SILENT ROSE focuses on a Denver high school around the time of the 2016 U.S. presidential election. Shatira Herrera is a senior of mixed race who's attending a mostly white high school. She has a will-they-or-won't-they relationship with Marquel Alexander, one of the school's few black students. As the election ramps up, political attitudes find their way onto the campus -- and into the classroom.
Is it any good?
Emerging documentarian Mitch Dickman has created a time capsule piece here, a reenactment drama that has an innovative concept but a frustrating execution. Filming mostly in black and white, Dickman has former occupants of a real Denver high school -- students, teacher, and principal -- re-enact the campus dynamics surrounding the 2016 presidential election. Whatever technique he used, he managed to pull authentic performances out of non-actors. If you didn't know better, you'd think you were watching a documentary.

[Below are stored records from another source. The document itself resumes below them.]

/-! ### The flip -/

theorem foldl_flipCells (P : List (Option Nat)) (b : Nat) (L : Link) (hL : L.pendingSet = P) :
    (List.range b).foldl (fun (M : Link) i => { M with cells := (match M.pendingSet.getD i none with | some m => M.cells.set i m | none => M.cells) }) L = { L with cells := ((List.range b).foldl (fun c i => match P.getD i none with | some m => c.set i m | none => c) L.cells) } := by
  generalize List.range b = l
  induction l generalizing L with
  | nil => rfl
  | cons i l ih =>
    rw [List.foldl_cons, ih]
    · rw [List.foldl_cons, hL]
    · exact hL

/-- The cells after a flip, one by one (R149). -/
theorem flippedCells_get (P : List (Option Nat)) (b : Nat) (C : List Nat) (i : Nat) : ((List.range b).foldl (fun c i => match P.getD i none with
          | some m => c.set i m
          | none => c) C)[i]? = if i < b then (match P.getD i none with
        | some n => C[i]?.map fun _ => n
        | none => C[i]?) else C[i]? := by
  induction b with
  | zero => simp
  | succ b ih =>
    rw [List.range_succ, List.foldl_append]
    simp only [List.foldl_cons, List.foldl_nil]
    rcases Nat.lt_trichotomy i b with h | h | h
    · have : i < b + 1 := by omega
      rw [if_pos h] at ih
      rw [if_pos this, ← ih]
      split
      · rw [List.getElem?_set_ne (by omega)]
      · rfl
    · subst h
      simp only [Nat.lt_irrefl, if_false] at ih
      rw [if_pos (by omega)]
      cases hP : P.getD i none with
      | none => simp only; exact ih
      | some m => 
        simp only
        rw [List.getElem?_set_self']
        rw [ih]
        cases C[i]? <;> rfl
    · rw [if_neg (by omega)] at ih ⊢
      rw [← ih]
      split
      · rw [List.getElem?_set_ne (by omega)]
      · rfl

/-- The flip, up to the slots released: the cells taken from the pending set, SWITCHED, and then the next set (R149, R150). -/
theorem flipLink_eq {k : Nat} (hk : k < 32) (s : State) : ∃ cells p e, (∀ i : Nat, (cells : List Nat)[i]? =
        match (s.link k).pendingSet.getD i none with
        | some n => (s.link k).cells[i]?.map fun _ => n
        | none => (s.link k).cells[i]?) ∧
   flipLink k s = promoteNext k (raise (.switched k (s.link k).pendingSetNo (s.link k).pendingMask s.tracker.halfCount)
     { s with links := tset s.links k { s.link k with cells := cells, activeSet := (s.link k).pendingSetNo, streak := 0, pendingSet := (s.link k).pendingSet.map fun _ => none, effective := 0, offerAge := 0 }, pool := p, engine := e }) := by
  unfold flipLink
  dsimp only
  obtain ⟨p, e, h⟩ := forSlices_frame (f := flipSlice k) (g := fun i L =>
      { L with
        cells := match L.pendingSet.getD i none with
          | some m => L.cells.set i m
          | none => L.cells }) hk (fun i s => flipSlice_frame k i s) (s.link k).pendingSet.length s
  rw [foldl_flipCells (s.link k).pendingSet _ _ rfl] at h
  have hc := flippedCells_get (s.link k).pendingSet (s.link k).pendingSet.length (s.link k).cells
  generalize (List.range (s.link k).pendingSet.length).foldl (fun c i => match (s.link k).pendingSet.getD i none with
          | some m => c.set i m
          | none => c) (s.link k).cells = cells at *
  have hu : (forSlices (s.link k).pendingSet.length (flipSlice k) s).link k = { s.link k with cells := cells } := by
    rw [h]; exact tget_tset_same _ _ _ hk
  generalize forSlices (s.link k).pendingSet.length (flipSlice k) s = u at *
  obtain ⟨p2, e2, h2⟩ := clearPendings_frame hk
    (u.setLink k { u.link k with activeSet := (u.link k).pendingSetNo, streak := 0 })
  rw [link_setLink_same _ _ hk, hu] at h2
  rw [hu]
  have hv : (clearPendings k (u.setLink k { s.link k with cells := cells, activeSet := (s.link k).pendingSetNo, streak := 0 })).link k = { s.link k with cells := cells, activeSet := (s.link k).pendingSetNo, streak := 0, pendingSet := (s.link k).pendingSet.map fun _ => none } := by
    rw [h2]; exact tget_tset_same _ _ _ hk
  generalize clearPendings k (u.setLink k { s.link k with cells := cells, activeSet := (s.link k).pendingSetNo, streak := 0 }) = v at *
  refine ⟨cells, p2, e2, ?_, ?_⟩
  · intro i; rw [hc i]; split
    · rfl
    · rename_i hlt
      rw [List.getD_eq_default _ _ (by omega)]
  · have : ∀ x, State.link (raise x v) k = v.link k := fun _ => rfl
    simp only [this, hv]
    rw [h2, h]
    simp only [raise, State.setLink, tset_tset]
    rfl


/-! ### The job that a release leaves -/

def SameJob (s t : State) : Prop := ∀ j, t.engine.job = some j → ∃ i, s.engine.job = some i ∧ j.link = i.link ∧ j.record = i.record

theorem SameJob.refl (s : State) : SameJob s s := fun j h => ⟨j, h, rfl, rfl⟩

theorem SameJob.trans {s t u : State} (h : SameJob s t) (h2 : SameJob t u) : SameJob s u := by
  intro j hj; obtain ⟨i, hi, e1, e2⟩ := h2 j hj; obtain ⟨l, hl, e3, e4⟩ := h i hi; exact ⟨l, hl, e1.trans e3, e2.trans e4⟩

But there's a lot in Silent Rose that doesn't hit the mark. The use of black and white detracts from the impact in notable ways. First, some characters' ethnicity is unclear in a story in which that definitely matters. And, second, like it or not, few things turn teens off faster than watching a film in black and white. On the other hand, the cinematography may appeal more to kids than to adults. Faces are only partially in frame -- in one particularly frustrating scene, Shatira swings in and out of frame, while viewers can only see her boyfriend's body and chin. And the first 45 minutes are pretty boring -- things really only pick up the last 10 minutes. This one-hour production seems designed to get teens talking, but it's hard to imagine young people engaging with the film without being forced to by parents or educators. The true value of Silent Rose is to adults who want to understand the impact of school shootings, the ushering in of the Trump era, and the stirrings of activism of high schoolers in the latter half of the 2010s.
Talk to your kids about ...
Parents can talk about Silent Rose's themes of silence and communication. Why do you think the movie is titled Silent Rose? Can you think of current examples of authority figures trying to silence citizens? Did watching the film film inspire you to speak out against anything you think is unjust?
Talk about the impact of Trayvon Martin's murder. How is that incident connected to the experience of students of color attending an economically secure high school? How can educators be more supportive of racial justice -- or do you think that's their role?
How does the worry of school shootings affect the characters in the film? How do you feel about metal detectors and armed security guards in schools? Do you think gun violence can be prevented in schools? Teens: Do you feel safe at school?
In the present-day wrap-up, Shatira indicates that she doesn't know how to approach the carefree life that 20-somethings are "supposed" to live, and that she's more worried about the future than death. What are your own feelings about the current status of the world for your people -- and your thoughts about the future?
One interviewee says that the conservative-leaning students attending the movie's dominantly liberal school seem to double down on their ideology as a defense mechanism. And the film revolves around how non-white students of color feel attending a mostly white school. How are these two different types of groups similar and different in how they feel about being "outnumbered"? What's the importance of feeling like you belong? How is that need intensified in a school setting?